▶ _Exercise directions_:
Scan the data that follows and count the lines with the string "msixEn"; answer with the count alone.

..............................

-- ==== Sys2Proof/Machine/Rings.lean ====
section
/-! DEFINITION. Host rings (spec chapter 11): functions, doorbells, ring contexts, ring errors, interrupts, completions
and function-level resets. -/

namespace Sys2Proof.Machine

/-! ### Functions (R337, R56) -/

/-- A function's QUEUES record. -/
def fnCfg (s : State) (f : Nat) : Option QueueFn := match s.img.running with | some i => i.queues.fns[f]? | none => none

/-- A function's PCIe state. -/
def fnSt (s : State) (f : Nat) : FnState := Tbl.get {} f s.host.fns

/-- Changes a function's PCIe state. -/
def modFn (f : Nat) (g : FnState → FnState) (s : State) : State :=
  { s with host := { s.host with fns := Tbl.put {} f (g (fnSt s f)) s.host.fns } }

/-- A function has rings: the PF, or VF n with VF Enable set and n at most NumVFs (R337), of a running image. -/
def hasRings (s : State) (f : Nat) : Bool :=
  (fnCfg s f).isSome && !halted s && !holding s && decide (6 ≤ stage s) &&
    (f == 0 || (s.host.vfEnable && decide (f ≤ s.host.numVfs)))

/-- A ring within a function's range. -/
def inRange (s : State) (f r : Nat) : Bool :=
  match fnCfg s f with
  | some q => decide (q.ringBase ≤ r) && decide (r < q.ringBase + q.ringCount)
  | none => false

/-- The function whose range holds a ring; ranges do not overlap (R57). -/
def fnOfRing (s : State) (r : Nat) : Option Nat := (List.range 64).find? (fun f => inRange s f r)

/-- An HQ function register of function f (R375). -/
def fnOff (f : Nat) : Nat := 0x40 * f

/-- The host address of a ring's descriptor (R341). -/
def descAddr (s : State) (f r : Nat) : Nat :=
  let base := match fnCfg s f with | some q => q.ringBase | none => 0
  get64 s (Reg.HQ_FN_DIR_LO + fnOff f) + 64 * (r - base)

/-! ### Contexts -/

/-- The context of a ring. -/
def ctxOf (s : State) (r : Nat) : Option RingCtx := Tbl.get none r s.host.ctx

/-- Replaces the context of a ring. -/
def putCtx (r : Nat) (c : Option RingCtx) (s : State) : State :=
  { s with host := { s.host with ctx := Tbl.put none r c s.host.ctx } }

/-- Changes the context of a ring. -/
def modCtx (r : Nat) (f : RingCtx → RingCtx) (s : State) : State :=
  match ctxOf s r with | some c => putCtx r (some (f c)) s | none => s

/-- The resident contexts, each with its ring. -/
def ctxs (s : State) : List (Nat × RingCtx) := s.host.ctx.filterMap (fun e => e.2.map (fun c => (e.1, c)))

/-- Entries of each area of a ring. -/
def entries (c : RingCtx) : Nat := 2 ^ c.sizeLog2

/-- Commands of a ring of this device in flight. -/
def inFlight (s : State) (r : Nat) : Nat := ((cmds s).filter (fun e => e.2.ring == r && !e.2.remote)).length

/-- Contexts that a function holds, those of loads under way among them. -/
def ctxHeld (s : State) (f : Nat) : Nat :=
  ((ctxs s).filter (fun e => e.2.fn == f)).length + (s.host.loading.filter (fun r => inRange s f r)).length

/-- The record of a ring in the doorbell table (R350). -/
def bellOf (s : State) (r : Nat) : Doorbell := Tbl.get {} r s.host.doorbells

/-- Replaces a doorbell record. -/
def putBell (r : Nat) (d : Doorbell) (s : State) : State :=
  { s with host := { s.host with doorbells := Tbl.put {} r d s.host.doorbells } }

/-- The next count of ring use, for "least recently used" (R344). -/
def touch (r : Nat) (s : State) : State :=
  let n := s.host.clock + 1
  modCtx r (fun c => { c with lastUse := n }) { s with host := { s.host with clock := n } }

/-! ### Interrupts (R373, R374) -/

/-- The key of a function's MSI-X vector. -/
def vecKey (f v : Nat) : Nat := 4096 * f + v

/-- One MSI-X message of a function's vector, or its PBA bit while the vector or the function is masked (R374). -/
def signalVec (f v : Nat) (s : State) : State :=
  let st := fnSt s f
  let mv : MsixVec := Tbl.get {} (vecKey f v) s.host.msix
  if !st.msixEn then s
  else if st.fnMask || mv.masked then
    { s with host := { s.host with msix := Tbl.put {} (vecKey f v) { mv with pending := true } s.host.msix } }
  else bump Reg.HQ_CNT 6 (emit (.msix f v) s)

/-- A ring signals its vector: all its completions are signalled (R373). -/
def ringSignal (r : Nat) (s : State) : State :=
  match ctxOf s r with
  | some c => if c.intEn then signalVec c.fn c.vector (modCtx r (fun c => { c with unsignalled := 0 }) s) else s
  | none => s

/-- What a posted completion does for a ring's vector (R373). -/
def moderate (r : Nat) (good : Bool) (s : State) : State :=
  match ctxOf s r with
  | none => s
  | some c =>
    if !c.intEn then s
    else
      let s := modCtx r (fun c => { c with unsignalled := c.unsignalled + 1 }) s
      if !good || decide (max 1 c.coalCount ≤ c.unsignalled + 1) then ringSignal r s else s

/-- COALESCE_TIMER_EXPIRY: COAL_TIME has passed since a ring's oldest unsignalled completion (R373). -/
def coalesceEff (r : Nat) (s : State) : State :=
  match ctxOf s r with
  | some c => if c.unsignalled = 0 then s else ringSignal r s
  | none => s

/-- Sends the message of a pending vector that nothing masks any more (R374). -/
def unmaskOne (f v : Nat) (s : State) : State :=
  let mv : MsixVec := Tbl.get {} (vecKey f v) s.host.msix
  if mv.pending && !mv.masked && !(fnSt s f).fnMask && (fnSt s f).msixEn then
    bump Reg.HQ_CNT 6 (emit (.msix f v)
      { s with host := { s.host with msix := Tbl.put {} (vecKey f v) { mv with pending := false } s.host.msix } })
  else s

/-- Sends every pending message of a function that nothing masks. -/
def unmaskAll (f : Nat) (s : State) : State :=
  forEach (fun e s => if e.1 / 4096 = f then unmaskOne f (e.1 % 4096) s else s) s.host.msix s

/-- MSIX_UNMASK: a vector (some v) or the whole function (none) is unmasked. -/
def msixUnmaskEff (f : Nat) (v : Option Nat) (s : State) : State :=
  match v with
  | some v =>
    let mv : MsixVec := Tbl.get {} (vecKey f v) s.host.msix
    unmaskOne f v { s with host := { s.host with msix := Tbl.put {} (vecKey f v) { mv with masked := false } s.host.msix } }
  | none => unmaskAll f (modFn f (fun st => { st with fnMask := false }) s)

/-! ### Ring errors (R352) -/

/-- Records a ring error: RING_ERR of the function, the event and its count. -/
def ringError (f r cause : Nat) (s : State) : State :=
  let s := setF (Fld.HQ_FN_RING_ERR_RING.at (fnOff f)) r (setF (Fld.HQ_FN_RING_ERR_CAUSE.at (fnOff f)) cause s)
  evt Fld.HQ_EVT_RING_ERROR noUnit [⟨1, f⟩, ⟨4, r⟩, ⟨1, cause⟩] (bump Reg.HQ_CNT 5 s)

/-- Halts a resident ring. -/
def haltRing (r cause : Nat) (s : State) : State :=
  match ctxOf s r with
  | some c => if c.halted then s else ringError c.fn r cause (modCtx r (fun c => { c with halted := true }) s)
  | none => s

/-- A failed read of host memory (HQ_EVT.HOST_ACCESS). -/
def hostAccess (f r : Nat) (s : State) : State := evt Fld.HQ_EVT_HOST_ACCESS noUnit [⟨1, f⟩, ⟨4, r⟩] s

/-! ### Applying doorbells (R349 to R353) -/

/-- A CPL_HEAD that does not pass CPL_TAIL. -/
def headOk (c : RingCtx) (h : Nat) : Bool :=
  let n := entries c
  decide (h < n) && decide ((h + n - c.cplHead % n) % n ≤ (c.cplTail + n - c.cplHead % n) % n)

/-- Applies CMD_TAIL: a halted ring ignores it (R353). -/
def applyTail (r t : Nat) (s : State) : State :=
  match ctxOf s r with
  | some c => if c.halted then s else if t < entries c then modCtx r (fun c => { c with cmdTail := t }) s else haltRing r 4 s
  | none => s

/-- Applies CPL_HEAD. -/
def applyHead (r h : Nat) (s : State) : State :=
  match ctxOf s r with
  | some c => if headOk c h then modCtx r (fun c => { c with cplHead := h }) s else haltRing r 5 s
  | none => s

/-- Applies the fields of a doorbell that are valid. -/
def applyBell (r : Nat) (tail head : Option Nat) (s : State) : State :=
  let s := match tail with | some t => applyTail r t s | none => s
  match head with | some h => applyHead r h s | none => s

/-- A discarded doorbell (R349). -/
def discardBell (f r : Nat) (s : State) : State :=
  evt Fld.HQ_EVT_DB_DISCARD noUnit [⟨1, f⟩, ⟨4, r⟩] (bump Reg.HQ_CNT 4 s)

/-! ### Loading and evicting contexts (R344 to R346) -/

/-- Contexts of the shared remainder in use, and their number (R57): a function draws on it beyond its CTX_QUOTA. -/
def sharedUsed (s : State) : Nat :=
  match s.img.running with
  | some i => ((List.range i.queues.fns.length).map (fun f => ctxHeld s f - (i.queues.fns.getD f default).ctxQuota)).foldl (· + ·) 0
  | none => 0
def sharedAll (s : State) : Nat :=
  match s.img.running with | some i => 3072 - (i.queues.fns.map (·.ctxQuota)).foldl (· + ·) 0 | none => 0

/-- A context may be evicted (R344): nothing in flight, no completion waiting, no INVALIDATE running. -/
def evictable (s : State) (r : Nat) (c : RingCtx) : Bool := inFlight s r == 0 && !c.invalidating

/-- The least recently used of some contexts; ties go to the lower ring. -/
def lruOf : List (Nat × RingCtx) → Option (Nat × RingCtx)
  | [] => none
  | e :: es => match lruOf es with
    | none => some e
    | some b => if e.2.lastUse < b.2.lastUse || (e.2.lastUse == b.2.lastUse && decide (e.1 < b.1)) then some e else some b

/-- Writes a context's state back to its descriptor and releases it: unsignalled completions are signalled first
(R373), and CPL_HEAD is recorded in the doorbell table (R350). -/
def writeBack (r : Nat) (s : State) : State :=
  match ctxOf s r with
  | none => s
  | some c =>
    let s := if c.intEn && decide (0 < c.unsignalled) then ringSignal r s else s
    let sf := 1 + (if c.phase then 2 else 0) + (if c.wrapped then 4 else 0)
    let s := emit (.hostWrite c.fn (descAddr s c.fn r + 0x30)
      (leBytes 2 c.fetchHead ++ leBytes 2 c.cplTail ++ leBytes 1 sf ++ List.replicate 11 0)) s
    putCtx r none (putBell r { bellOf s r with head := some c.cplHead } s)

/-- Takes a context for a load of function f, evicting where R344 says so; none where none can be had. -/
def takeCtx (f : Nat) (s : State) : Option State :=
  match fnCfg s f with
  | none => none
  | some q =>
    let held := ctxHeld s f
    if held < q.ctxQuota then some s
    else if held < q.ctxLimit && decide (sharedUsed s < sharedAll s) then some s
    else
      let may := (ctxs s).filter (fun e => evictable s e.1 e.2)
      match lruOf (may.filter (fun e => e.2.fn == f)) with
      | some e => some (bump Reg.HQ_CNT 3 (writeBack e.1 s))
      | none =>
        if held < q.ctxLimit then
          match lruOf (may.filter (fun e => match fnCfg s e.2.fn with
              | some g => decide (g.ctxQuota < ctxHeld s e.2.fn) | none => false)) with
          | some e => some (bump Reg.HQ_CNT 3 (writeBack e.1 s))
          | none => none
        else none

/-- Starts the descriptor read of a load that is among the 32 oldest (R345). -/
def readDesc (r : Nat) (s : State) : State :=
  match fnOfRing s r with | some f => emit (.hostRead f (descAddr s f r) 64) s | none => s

..............................

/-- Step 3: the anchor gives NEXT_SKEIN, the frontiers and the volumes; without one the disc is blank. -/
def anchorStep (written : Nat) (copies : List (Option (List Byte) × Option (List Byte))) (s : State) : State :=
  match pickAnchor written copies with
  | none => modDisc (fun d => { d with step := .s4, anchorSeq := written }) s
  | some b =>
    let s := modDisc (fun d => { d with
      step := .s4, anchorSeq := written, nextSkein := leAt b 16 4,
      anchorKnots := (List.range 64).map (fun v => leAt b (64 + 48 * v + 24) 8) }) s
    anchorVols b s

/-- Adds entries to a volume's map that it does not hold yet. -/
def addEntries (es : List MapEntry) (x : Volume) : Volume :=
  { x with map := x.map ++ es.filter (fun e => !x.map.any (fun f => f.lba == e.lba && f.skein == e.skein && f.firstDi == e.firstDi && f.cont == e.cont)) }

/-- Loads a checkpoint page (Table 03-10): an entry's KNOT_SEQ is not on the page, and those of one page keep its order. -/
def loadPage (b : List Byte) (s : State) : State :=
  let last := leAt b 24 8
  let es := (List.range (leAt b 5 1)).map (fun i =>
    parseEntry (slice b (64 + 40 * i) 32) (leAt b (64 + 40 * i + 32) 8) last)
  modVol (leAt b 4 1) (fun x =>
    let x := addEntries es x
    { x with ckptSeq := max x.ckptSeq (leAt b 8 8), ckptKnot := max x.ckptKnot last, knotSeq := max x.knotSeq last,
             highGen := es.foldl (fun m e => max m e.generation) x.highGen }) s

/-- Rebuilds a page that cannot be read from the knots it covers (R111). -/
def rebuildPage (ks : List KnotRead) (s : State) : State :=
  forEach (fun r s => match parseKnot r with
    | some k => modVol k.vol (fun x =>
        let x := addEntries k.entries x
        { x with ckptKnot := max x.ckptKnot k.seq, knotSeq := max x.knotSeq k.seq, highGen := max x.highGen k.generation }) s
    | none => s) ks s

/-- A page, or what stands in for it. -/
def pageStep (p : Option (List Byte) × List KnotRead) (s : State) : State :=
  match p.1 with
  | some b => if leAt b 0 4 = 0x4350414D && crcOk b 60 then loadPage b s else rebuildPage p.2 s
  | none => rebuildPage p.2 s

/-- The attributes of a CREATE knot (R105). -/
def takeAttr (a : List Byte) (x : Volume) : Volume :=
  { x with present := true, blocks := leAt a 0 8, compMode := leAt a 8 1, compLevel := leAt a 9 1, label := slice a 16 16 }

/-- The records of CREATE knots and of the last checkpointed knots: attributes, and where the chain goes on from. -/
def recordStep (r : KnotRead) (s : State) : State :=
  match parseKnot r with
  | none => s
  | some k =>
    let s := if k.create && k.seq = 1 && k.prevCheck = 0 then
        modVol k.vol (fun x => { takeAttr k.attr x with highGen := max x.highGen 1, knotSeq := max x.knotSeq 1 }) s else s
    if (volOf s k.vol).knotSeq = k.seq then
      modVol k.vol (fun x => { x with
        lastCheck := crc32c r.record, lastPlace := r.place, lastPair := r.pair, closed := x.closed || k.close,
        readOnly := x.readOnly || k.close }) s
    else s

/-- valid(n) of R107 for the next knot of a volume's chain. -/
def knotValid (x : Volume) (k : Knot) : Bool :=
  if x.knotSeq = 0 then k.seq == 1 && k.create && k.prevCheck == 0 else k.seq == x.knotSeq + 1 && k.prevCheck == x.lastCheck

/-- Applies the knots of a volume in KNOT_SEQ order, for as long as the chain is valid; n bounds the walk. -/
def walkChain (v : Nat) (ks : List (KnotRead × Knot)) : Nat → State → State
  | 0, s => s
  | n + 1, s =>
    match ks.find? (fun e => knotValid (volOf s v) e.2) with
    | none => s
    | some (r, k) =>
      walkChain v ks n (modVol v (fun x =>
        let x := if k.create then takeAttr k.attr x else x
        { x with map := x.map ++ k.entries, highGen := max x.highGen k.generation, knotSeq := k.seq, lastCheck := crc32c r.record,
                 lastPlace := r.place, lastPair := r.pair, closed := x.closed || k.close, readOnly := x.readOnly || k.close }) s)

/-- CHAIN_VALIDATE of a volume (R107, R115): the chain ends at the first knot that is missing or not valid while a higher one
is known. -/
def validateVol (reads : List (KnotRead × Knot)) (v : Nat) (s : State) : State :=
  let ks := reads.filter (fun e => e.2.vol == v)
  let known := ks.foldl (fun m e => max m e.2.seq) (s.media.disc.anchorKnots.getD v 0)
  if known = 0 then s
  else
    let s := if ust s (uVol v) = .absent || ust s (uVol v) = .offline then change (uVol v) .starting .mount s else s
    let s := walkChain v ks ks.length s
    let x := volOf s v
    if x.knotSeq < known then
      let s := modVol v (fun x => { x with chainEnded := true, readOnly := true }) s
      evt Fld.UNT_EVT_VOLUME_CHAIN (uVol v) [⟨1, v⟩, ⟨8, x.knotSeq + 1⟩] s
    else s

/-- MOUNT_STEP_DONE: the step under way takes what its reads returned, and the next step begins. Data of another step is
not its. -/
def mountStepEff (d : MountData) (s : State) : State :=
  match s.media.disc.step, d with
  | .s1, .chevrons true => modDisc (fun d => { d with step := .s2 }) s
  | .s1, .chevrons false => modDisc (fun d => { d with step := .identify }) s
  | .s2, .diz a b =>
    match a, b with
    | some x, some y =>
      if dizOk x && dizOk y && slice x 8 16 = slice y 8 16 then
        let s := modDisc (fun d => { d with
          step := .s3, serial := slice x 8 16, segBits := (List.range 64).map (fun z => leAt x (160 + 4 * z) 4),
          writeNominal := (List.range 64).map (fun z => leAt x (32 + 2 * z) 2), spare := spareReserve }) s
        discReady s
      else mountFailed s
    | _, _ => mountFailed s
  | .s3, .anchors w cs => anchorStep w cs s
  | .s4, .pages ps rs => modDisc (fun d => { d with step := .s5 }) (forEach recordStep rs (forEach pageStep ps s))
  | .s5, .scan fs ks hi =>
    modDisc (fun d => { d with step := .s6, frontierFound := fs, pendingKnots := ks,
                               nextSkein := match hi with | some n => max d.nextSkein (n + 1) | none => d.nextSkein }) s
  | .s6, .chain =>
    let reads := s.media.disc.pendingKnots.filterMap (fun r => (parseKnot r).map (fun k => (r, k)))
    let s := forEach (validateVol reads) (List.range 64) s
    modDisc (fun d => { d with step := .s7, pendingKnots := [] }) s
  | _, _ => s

..............................

▶ _Response to the task_:
2